I wonder if the cable company sent my account to collections yet.

 

They don’t recognize me, and I don’t know how I’d explain what happened to me if I had to.  My old name is legally erased, just another word.

 

I’m trying to trust, and my gut is telling me it’s implausible that any harm will come to me now, somehow.

 

But again, there’s this – these words, this blog.  A search-indexed transcript of many of my innermost thoughts.  What was I thinking?  It seemed like a good idea at the time.  Then I promised myself that I would continue writing it; my liability, this unique record.

When I’m done thinking about it, I’m certain that perception of transgender people is so bad, so hysterically misguided, that publishing my diary can’t actually make matters worse for me.

 

insomnia express

I can’t remember the last time I had trouble sleeping.  I also can’t remember having writer’s block quite like this; my thoughts are clear but I’m afraid to write them down.

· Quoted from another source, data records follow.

/-- A supply monitor that has sampled nothing; monitor 7 watches VDD_IO and is always active (R666). -/
def Mon.reset (n : Fin 8) : Mon :=
  { active := decide (n.val = 7), state := if n.val = 7 then 1 else 0, mv := 0, sumMv := 0, samples := 0,
    minMv := 0xFFFF }

/-- Thermal state at its object defaults: JUNCTION 0.0, NODE_ESTIMATE 35.0 (Table 5-7). -/
def Thermal.reset : Thermal :=
  { sensors := Vector.replicate 12 0, tripActive := false, cool := 0, tn := 0x420C0000, junction := 0, peak := 0 }

/-- Clocks with nothing running. -/
def Clocks.reset : Clocks :=
  { points := Vector.replicate 8 0, dip := Vector.replicate 8 0, dipSurge := false, stopped := Vector.replicate 8 false, idle := Vector.replicate 8 0,
    ran := Vector.replicate 8 false, surge := false }

/-- The always-on island right after its release (R144): before tick 0, TICK_LOCK 1, every rail off. -/
def Aon.reset (node : BitVec 3) (sled : Bool) : Aon :=
  { tick := 0, lock := 1, node := node, sled := sled, mood := MoodSt.reset, mons := Vector.ofFn Mon.reset,
    thermal := Thermal.reset, clocks := Clocks.reset, railEn := 0, railGood := 0, railTick := Vector.replicate 4 0, relocking := false,
    log := { recs := [], seq := 0, msixSent := false }, low := Vector.replicate 17 false,
    above := Vector.replicate 16 false, stale := true, auditExpected := 0, auditFound := 0, swapStatus := 0,
    swapTick := 0, swapAsked := 0, held := [] }

/-- A ledger of zeros. -/
def Ledger.reset : Ledger :=
  { deposits := 0, pool := 0, poolSpent := 0, totalReserved := 0, totalSpent := 0,
    subs := Vector.replicate 16 { balance := 0, reserved := 0, spent := 0 }, residue := 0 }

/-- The mailbox after reset (Table 3-3). -/
def Mbox.reset : Mbox :=
  { req := List.replicate 256 0, vector := none, busy := false, rspReady := false, ntfReady := false, rsp := List.replicate 256 0, ntf := List.replicate 256 0,
    waiting := [], restore := false }

/-- The I3C target after reset: no dynamic address, in-band interrupts enabled (notes/assumptions/38.md). -/
def I3c.reset : I3c :=
  { cut := none, rsp := [], ibi := true, dyn := 0, rstact := none, mwl := 256, mrl := 256 }

/-- The host interface and the transports, empty. The MSI-X table stands as a host leaves it that has unmasked every vector
(notes/assumptions/58.md). -/
def Link.reset : Link :=
  { readTick := none, rx := [], dups := [], segs := Vector.replicate 3 none, notifyQ := [], notifySeq := 0,
    notifyLost := false, t1sTx := [], mbox := Mbox.reset, i3c := I3c.reset, doorbells := Vector.replicate 96 0,
    msixTable := Vector.replicate 64 0, msixPba := 0, bar2 := [], out := [] }

/-- Every credit at its holder and nothing queued (R611). -/
def Traffic.reset : Traffic :=
  { free := [], queue := [], back := [], cycle := 0, turn := [], aged := [], slots := [] }

/-- The central store with nothing listed. -/
def Store.reset : Store :=
  { mem := [], poison := [], single := [], latent := [], conj := [], sigAccepted := 0, sigApplied := 0,
    spilled := Vector.replicate 8 (false, false), scrubNear := 0, scrubHeld := none, scrubDeep := 0,
    selfRefresh := Vector.replicate 16 false, chanUse := Vector.replicate 16 0, overdue := [], traffic := Traffic.reset }

/-- A disabled partition. -/
def Part.reset : Part :=
  { state := 0, ticket := 0, sb := [], produced := 0, consumed := 0, energyQ := [], energyWait := false, sigs := [], hist := [], quiet := 0, rang := false, halting := false, faulted := false, stopped := false,
    resetTick := 0, deadlineSeen := false }

/-- Ring counts of zero and no hold point (R323). -/
def RingPos.reset : RingPos := { tail := 0, retire := 0, fetch := 0, pc := 0, hold := none }

/-- No clause open. -/
def ClauseSt.reset : ClauseSt :=
  { active := false, parcels := [], words := 0, step := 1, sub := 0, redirect := none, mark := none, pushed := [] }

/-- A thread with every register zero (R298, R310); p0 reads as 1 through its accessor. -/
def Thread.reset : Thread :=
  { run := 0, s := Vector.replicate 64 0, p := Vector.replicate 8 false, m := Vector.replicate 16 0,
    pend := Vector.replicate 16 0, l := Vector.replicate 4 0, priv := [], fetchq := [], cl := ClauseSt.reset,
    wait := .none, holding := false, faultWord := 0, faultAddr := 0, pushRejected := 0, clausesRetired := 0,
    verbsPushed := 0, flush := 0 }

I’m afraid of being discriminated against.

I’m afraid of being alone.

I’m afraid of this.

This, my life condensed to today, tonight.  Right now.  I can’t think about the future, because that just doesn’t make sense.

 

I accept myself, my face is a woman’s face because I am a woman.  My life is a woman’s life.  It is what I think it is, but I underestimated the damage caused by arguing the point, by being told otherwise.  Because anyone can argue this, and for a time I forgot there’s no basis to my identity.

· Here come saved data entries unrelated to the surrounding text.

/-- The sign bit of a format. -/
def FFmt.signBit (f : FFmt) (neg : Bool) : Nat := if neg then 2 ^ (f.ebits + f.mbits) else 0
/-- The encoding of the largest finite value. -/
def FFmt.largest (f : FFmt) (neg : Bool) : Nat := f.signBit neg + f.maxE * 2 ^ f.mbits + f.maxM
/-- The encoding of an infinity. -/
def FFmt.infinity (f : FFmt) (neg : Bool) : Nat := f.signBit neg + (2 ^ f.ebits - 1) * 2 ^ f.mbits

/-- Encode a value in a floating format (R423 to R427, Table 11-6). -/
def FFmt.encode (f : FFmt) (mode u : Nat) (sat : Bool) (v : Val) : Nat × ConvFlags :=
  match v with
  | .nan => (f.nan, { saturated := false, nan := true, inf := false })
  | .inf neg =>
    if f.hasInf then (f.infinity neg, { saturated := false, nan := false, inf := true })
    else if sat then (f.largest neg, { saturated := true, nan := false, inf := false })
    else (f.nan, { saturated := true, nan := true, inf := false })
  | .fin neg 0 _ => (f.signBit neg, ConvFlags.none)
  | .fin neg m e =>
    let lead : Int := (m.log2 : Int) + e
    let q : Int := max (lead - f.mbits) (1 - (f.bias : Int) - f.mbits)
    let n := roundTo mode u neg m e q
    let code :=
      if n < 2 ^ f.mbits then n else (q + f.mbits + f.bias).toNat * 2 ^ f.mbits + (n - 2 ^ f.mbits)
    if f.maxE * 2 ^ f.mbits + f.maxM < code then
      if sat then (f.largest neg, { saturated := true, nan := false, inf := false })
      else if f.hasInf then
        if mode = 2 ∨ (mode = 3 ∧ neg = true) ∨ (mode = 4 ∧ neg = false) then
          (f.largest neg, { saturated := true, nan := false, inf := false })
        else (f.infinity neg, { saturated := false, nan := false, inf := true })
      else (f.nan, { saturated := true, nan := true, inf := false })
    else (f.signBit neg + code, ConvFlags.none)

/-- Clamp an integer. -/
def clampInt (lo hi x : Int) : Int := max lo (min hi x)

/-- Round a value to an integer by a mode; NaN gives none. Infinities give a number beyond every integer format. -/
def Val.toInt (mode u : Nat) : Val → Option Int
  | .nan => none
  | .inf neg => some (if neg then -(2 ^ 200) else 2 ^ 200)
  | .fin neg m e =>
    let n : Int := roundTo mode u neg m e 0
    some (if neg then -n else n)

/-! binary32. -/

/-- The value of a binary32 pattern. -/
def fval (x : W32) : Val := fp32.decode x.toNat
/-- Round a value to binary32, nearest, ties to even. -/
def f32 (v : Val) : W32 := BitVec.ofNat 32 (fp32.encode 0 0 false v).1
/-- The canonical NaN (R411). -/
def qnan : W32 := 0x7FC00000
/-- The exact integer as a value. -/
def Val.ofInt (i : Int) : Val := .fin (decide (i < 0)) i.natAbs 0

/-- Negate a value; a NaN stays NaN. -/
def Val.neg : Val → Val
  | .nan => .nan
  | .inf s => .inf (!s)
  | .fin s m e => .fin (!s) m e

/-- The magnitude of a value. -/
def Val.abs : Val → Val
  | .nan => .nan
  | .inf _ => .inf false
  | .fin _ m e => .fin false m e

/-- Is it a NaN? -/
def Val.isNan : Val → Bool
  | .nan => true
  | _ => false

/-- The exact sum. A zero sum of operands of unlike sign is +0 (IEEE 754, to nearest). -/
def Val.add : Val → Val → Val
  | .nan, _ => .nan
  | _, .nan => .nan
  | .inf a, .inf b => if a = b then .inf a else .nan
  | .inf a, _ => .inf a
  | _, .inf b => .inf b
  | .fin a m e, .fin b n g =>
    let q := min e g
    let x : Int := (m * 2 ^ (e - q).toNat : Nat)
    let y : Int := (n * 2 ^ (g - q).toNat : Nat)
    let t := (if a then -x else x) + (if b then -y else y)
    if t = 0 then .fin (a && b) 0 0 else .fin (decide (t < 0)) t.natAbs q

/-- The exact product. -/
def Val.mul : Val → Val → Val
  | .nan, _ => .nan
  | _, .nan => .nan
  | .inf a, .inf b => .inf (a != b)
  | .inf a, .fin b n _ => if n = 0 then .nan else .inf (a != b)
  | .fin a m _, .inf b => if m = 0 then .nan else .inf (a != b)
  | .fin a m e, .fin b n g => .fin (a != b) (m * n) (e + g)

/-- The quotient to 64 bits and a sticky bit, enough for one correct rounding to binary32. -/
def Val.div : Val → Val → Val
  | .nan, _ => .nan
  | _, .nan => .nan
  | .inf _, .inf _ => .nan
  | .inf a, .fin b _ _ => .inf (a != b)
  | .fin a _ _, .inf b => .fin (a != b) 0 0
  | .fin a m e, .fin b n g =>
    if n = 0 then if m = 0 then .nan else .inf (a != b)
    else
      let num := m * 2 ^ (64 + n.log2)
      let q := num / n
      .fin (a != b) (2 * q + (if num % n = 0 then 0 else 1)) (e - g - 64 - n.log2 - 1)

/-- The integer square root, by bits from the top. -/
def isqrtFrom : Nat → Nat → Nat → Nat
  | 0, _, r => r
  | b + 1, n, r => isqrtFrom b n (if (r + 2 ^ b) * (r + 2 ^ b) ≤ n then r + 2 ^ b else r)

/-- ⌊√n⌋. -/
def isqrt (n : Nat) : Nat := isqrtFrom (n.log2 / 2 + 1) n 0

/-- The square root with a sticky bit, enough for one correct rounding to binary32. -/
def Val.sqrt : Val → Val
  | .nan => .nan
  | .inf false => .inf false
  | .inf true => .nan
  | .fin neg m e =>
    if m = 0 then .fin neg 0 0
    else if neg then .nan
    else
      let n := if e % 2 = 0 then m * 2 ^ 80 else m * 2 ^ 81
      let g := if e % 2 = 0 then (e - 80) / 2 else (e - 81) / 2
      let r := isqrt n
      .fin false (2 * r + (if r * r = n then 0 else 1)) (g - 1)

/-- Compare two values: `none` when either is NaN, else the sign of a − b; zeros of either sign are equal. -/
def Val.cmp : Val → Val → Option Int
  | .nan, _ => none
  | _, .nan => none
  | .inf a, .inf b => some (b2n b - (b2n a : Int))
  | .inf a, _ => some (if a then -1 else 1)
  | _, .inf b => some (if b then 1 else -1)
  | .fin a m e, .fin b n g =>
    let q := min e g
    let x : Int := (m * 2 ^ (e - q).toNat : Nat)
    let y : Int := (n * 2 ^ (g - q).toNat : Nat)
    some (Int.sign ((if a then -x else x) - (if b then -y else y)))

/-- Is the sign of a non-NaN value minus? -/
def Val.isNeg : Val → Bool
  | .nan => false
  | .inf a => a
  | .fin a _ _ => a

/-- binary32 sum. -/
def fadd (a b : W32) : W32 := f32 ((fval a).add (fval b))
/-- binary32 difference. -/
def fsub (a b : W32) : W32 := f32 ((fval a).add (fval b).neg)
/-- binary32 product. -/
def fmul (a b : W32) : W32 := f32 ((fval a).mul (fval b))
/-- binary32 quotient, correctly rounded. -/
def fdiv (a b : W32) : W32 := f32 ((fval a).div (fval b))
/-- binary32 square root, correctly rounded. -/
def fsqrt (a : W32) : W32 := f32 (fval a).sqrt
/-- binary32 a × b + c with one rounding. -/
def ffma (a b c : W32) : W32 := f32 (((fval a).mul (fval b)).add (fval c))
/-- Magnitude of a binary32; a NaN gives the canonical NaN. -/
def fabs (a : W32) : W32 := f32 (fval a).abs
/-- binary32 with its sign changed; a NaN gives the canonical NaN. -/
def fneg (a : W32) : W32 := f32 (fval a).neg

/-- The smaller of two binary32 values, NaN when either is NaN, −0 below +0. -/
def fmin (a b : W32) : W32 :=
  match (fval a).cmp (fval b) with
  | none => qnan
  | some d => if d < 0 then a else if 0 < d then b else if (fval a).isNeg then a else b

/-- The larger of two binary32 values, NaN when either is NaN, −0 below +0. -/
def fmax (a b : W32) : W32 :=
  match (fval a).cmp (fval b) with
  | none => qnan
  | some d => if d < 0 then b else if 0 < d then a else if (fval a).isNeg then b else a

I didn’t realize the nature of discrimination, that it would take forms that cannot be spoken of.  That not being taken seriously would become what I fear the most.

Worst of all, I didn’t think I would believe that I deserve this.  In my contortions to make sense of the situation, it’s the only explanation.

 

Outside, there’s a steady drumbeat of LGBT victories.  I’m told the military is reversing its ban on trans people.  Inside, I’m coming to terms with exile from my own life.  A snowglobe of memories filled with love and artificial snowflakes.  A farcical separation, and so very real.  It doesn’t matter how often I try to return, it’s not mine.

 

for myself

Why do I sit here every other week and bleed my heart out into the aether for anyone who is listening?

I did it for myself.  The primary enemy of my transition is my own transphobia and shame.  I didn’t know this two years ago, but on instinct I endeavored to be as open as possible about all of this.  Little did I know that I was preparing myself for random people’s questions about my junk; testing my boundaries of what I am and am not comfortable sharing with others, and learning to accept myself – learning that what I’m doing is amazing and noble and worth telling the world about.

 

Because I was born a man and am somehow, mysteriously but surely, a woman.  And I have to deal with it.  I have to deal with battle royale-style arguments with religious types who want to debate my gender.  And I have to deal with colleagues of over half a decade who won’t give me the time of day.

But I did it for myself.  I had to choose between making a go of being a woman or to die trying to be a man.  I chose myself, I chose life, and I am awesome.  I’m not ashamed of that.